Before we get to the details of CGH and its related results, a few caveats.

First, CGH is very much a theory result. The cryptographic “counterexample” schemes that trip this problem generally do not look like real cryptosystems that we would use in practice, although later authors have offered some more “realistic” variants. They are, in fact, designed to do very artificial things that no “real” scheme would ever do. This might lead readers to dismiss them on the grounds of artificiality.

The problem with this view is that looks aren’t a particularly scientific way to judge a scheme. Both “real looking” and “artificial” schemes are, if proven correct, valid cryptosystems. The point of these specific counterexamples is to do deliberately artificial things in order to highlight the problems with the ROM. But that does not mean that “realistic” looking schemes won’t do them.

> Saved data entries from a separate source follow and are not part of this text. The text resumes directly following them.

/-- A departure or an install comes down to a core behind what departed before it at a node on its way (R307). -/
def downBehind (s : State) (h : Handoff) (core : Nat) : Bool :=
  linkAhead s core h.left fun x => decide (nodeLevel x ≤ nodeLevel h)

/-- The handoff that brought an entry to where it is has still to free the entry that it came from: the entry departs anew only behind
that (R307, R314; DEDUCED, log 21). -/
def prevOpen (s : State) (h : Handoff) : Bool :=
  match h.prev.bind (tabFind s.handoffs) with
  | some x => !x.freed
  | none => false

/-- DIR_DEPARTURE: the destination reserves an entry, and then ownership passes to it (R307). -/
def execDirDeparture (handoff : Nat) (s : State) : Answer :=
  match tabFind s.handoffs handoff with
  | none => .next s
  | some h =>
    match tabFind s.dirs (256 * h.src + h.srcIx) with
    | none => .next s
    | some e =>
      match h.dstIx with
      | none => match if askBehind s handoff h then none else freeDirEntry s h.dst with
        | none => .next s
        | some k =>
          .next (updHandoff (putDir s h.dst k { e with st := .arriving handoff }) handoff fun h => { h with dstIx := some k })
      | some _ =>
        if h.departed || prevOpen s h then .next s
        else
          let behind := ((nodeCensuses s h).filter fun c => decide (c.2.order < passedUpTo s h)).map (·.1)
          .next { updHandoff s handoff (fun h => { h with departed := true, behind := behind, left := s.nextId }) with
            tick := s.tick + 1, nextId := s.nextId + 1 }

/-- A solicit queue of a core, with the matches it holds back (R313). -/
def solicitQueue (s : State) (core : Nat) : List Match := tabGet s.solicits core []

/-- A context's blocks are not on the cores: its matches wait in the root's deferred store (R320). -/
def ctxAway (s : State) (ctx : Nat) : Bool :=
  match tabFind s.ctxs ctx with
  | some c => c.st == .saved || c.st == .restoring
  | none => false

/-- A match enters the solicit queue of a core, or the deferred store of its saved context (R313, R320). -/
def queueMatch (s : State) (core : Nat) (m : Match) : State :=
  if ctxAway s m.ctx then { s with deferred := s.deferred ++ [(core, m)] }
  else { s with solicits := tabPut s.solicits core (solicitQueue s core ++ [m]) }

/-- A handoff whose parts are all done is forgotten. -/
def endHandoff (s : State) (handoff : Nat) : State :=
  match tabFind s.handoffs handoff with
  | some h => if h.installed && h.freed then { s with handoffs := tabDel s.handoffs handoff } else s
  | none => s

/-- Censuses whose broadcast must still reach a core before a departure that it passed ahead of (R307). -/
def reachFirst (s : State) (h : Handoff) (core : Nat) : Bool :=
  h.behind.any fun c => match tabFind s.censuses c with
    | some c => c.toReach.contains core
    | none => false

/-- DIR_INSTALL: the destination entry becomes HOME, its waiting matches queue, and DIRMOV's status is written (R307, R312). -/
def execDirInstall (handoff : Nat) (s : State) : Answer :=
  match tabFind s.handoffs handoff with
  | none => .next s
  | some h =>
    match h.dstIx with
    | none => .next s
    | some k =>
      if h.departed && !h.installed && !reachFirst s h h.dst && !downBehind s h h.dst then
        let s := { s with dirs := tabUpd s.dirs (256 * h.dst + k) fun e => { e with st := .home } }
        let s := updHandoff (giveStatus s h.access [(0, 0)]) handoff fun h => { h with told := some s.nextId }
        let s := h.attached.foldl (fun s m => queueMatch s h.dst m) s
        .next (endHandoff (updHandoff s handoff fun h => { h with installed := true, attached := [] }) handoff)
      else .next s

/-- DEPARTURE_AT_SOURCE: the source frees its entry (R307). -/
def execDepartureAtSource (handoff : Nat) (s : State) : Answer :=
  match tabFind s.handoffs handoff with
  | none => .next s
  | some h =>
    if h.departed && !h.freed && !reachFirst s h h.src && !downBehind s h h.src then
      .next (endHandoff (updHandoff (dropDir s h.src h.srcIx) handoff fun h => { h with freed := true }) handoff)
    else .next s

/-- HANDOFF_FAILURE: no free entry at the destination; the source entry is HOME again and answers attached solicits (R307,
R314). -/
def execHandoffFailure (handoff : Nat) (s : State) : Answer :=
  match tabFind s.handoffs handoff with
  | none => .next s
  | some h =>
    if h.dstIx.isNone && !askBehind s handoff h && (freeDirEntry s h.dst).isNone then
      let s := { s with dirs := tabUpd s.dirs (256 * h.src + h.srcIx) fun e => { e with st := .home } }
      let s := h.attached.foldl (fun s m => queueMatch s h.src m) (giveStatus s h.access [(0, 1)])
      .next { s with handoffs := tabDel s.handoffs handoff }
    else .next s

/-- Operation code of a field in CTRL (R310). -/
def fieldOp (ctrl : W64) (k : Nat) : Nat := wbits ctrl (10 + 4 * k) (8 + 4 * k)

/-- Number of fields minus one (R310). -/
def fieldTop (ctrl : W64) : Nat := wbits ctrl 3 2

/-- A solicit descriptor keeps R310: its CTRL and its result address. -/
def solicitOk (ctrl result : W64) : Bool :=
  wbits ctrl 1 0 != 3 && wbits ctrl 7 4 == 0 && !ctrl.getLsbD 11 && !ctrl.getLsbD 15 && !ctrl.getLsbD 19 &&
  !ctrl.getLsbD 23 && wbits ctrl 63 25 == 0 &&
  ((List.range 4).all fun k => if k ≤ fieldTop ctrl then decide (fieldOp ctrl k ≤ 5) else fieldOp ctrl k == 0) &&
  result.toNat % 16 == 0

/-- A field's value when no response has come (R316). -/
def fieldStart (op : Nat) : W32 := if op = 1 then 0x7FFFFFFF else if op = 2 then 0x80000000 else 0

/-- SOLICIT: the descriptor's checks, then the ask on its way to the root (R310, R311). -/
def execSolicit (sd sa sb : BitVec 6) (s : State) : Answer :=
  onIssue s fun i =>
    let o := solicitOff (rs i sb)
    let d := padBytes i.b o 32
    let w (k : Nat) : W64 := BitVec.ofNat 64 (leAt d (8 * k) 8)
    if i.b.responder.isSome then .next (takeTrap s i causeRespsol 9 0 (trapWords i.cur.words))
    else if !solicitOk (w 0) (w 2) then trapIllegal s i 9
    else
      let r := withPadr s i i.g (!padInside i.b o 32)
      let access := r.1.nextId
      let c : Census :=
        { gang := i.cur.gang, block := i.g.block, core := i.b.core, launch := i.b.launch, ctx := i.b.ctx, world := i.b.world,
          key := rs i sa, ctrl := w 0, query := w 1, result := w 2, timeout := w 3, issued := s.cycle, order := 0,
          lateSent := false, toReach := [], reported := [], counted := 0, responded := 0, pending := [],
          fields := (List.range 4).map fun k => if k ≤ fieldTop (w 0) then fieldStart (fieldOp (w 0) k) else 0,
          any := false, combined := 0, complete := false, consumed := false, orphan := false }
      let a := { awaitedAccess i sd [] with sets := setsNone, solicit := true }
      let s := putAccess r.1 a
      finish { s with asks := s.asks ++ [{ gang := i.cur.gang, access := access, census := c }] } i
        (pendOn r.2 (.scalar sd.toNat) access) 4

/-- Reads and writes of a gang before an access are performed at dev scope: a release is done (R207, R226). -/
def releaseDone (s : State) (key bound : Nat) : Bool :=
  (s.accs.all fun e => !decide (e.1 < bound) || !e.2.before.contains key || !(e.2.sets.r || e.2.sets.w) ||
    accPerformed s 3 e.1 e.2) &&
  passedDone s 3 bound fun l => l.contains key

A further advantage of these “artificial” schemes is that they make the basic ideas relatively easy to explain. As a further note on this point: rather than explaining CGH itseld, I’m going to use a formulation of the same basic result that was proposed by Maurer, Renner and Holenstein (MRH).

A signature scheme

The basic idea of CGH-style counterexamples is to construct a “contrived” scheme that’s secure in the ROM, but totally blows up when we “instantiate” the hash function using any concrete function, meaning a function that has a real description and can be efficiently evaluated by the participants in the protocol.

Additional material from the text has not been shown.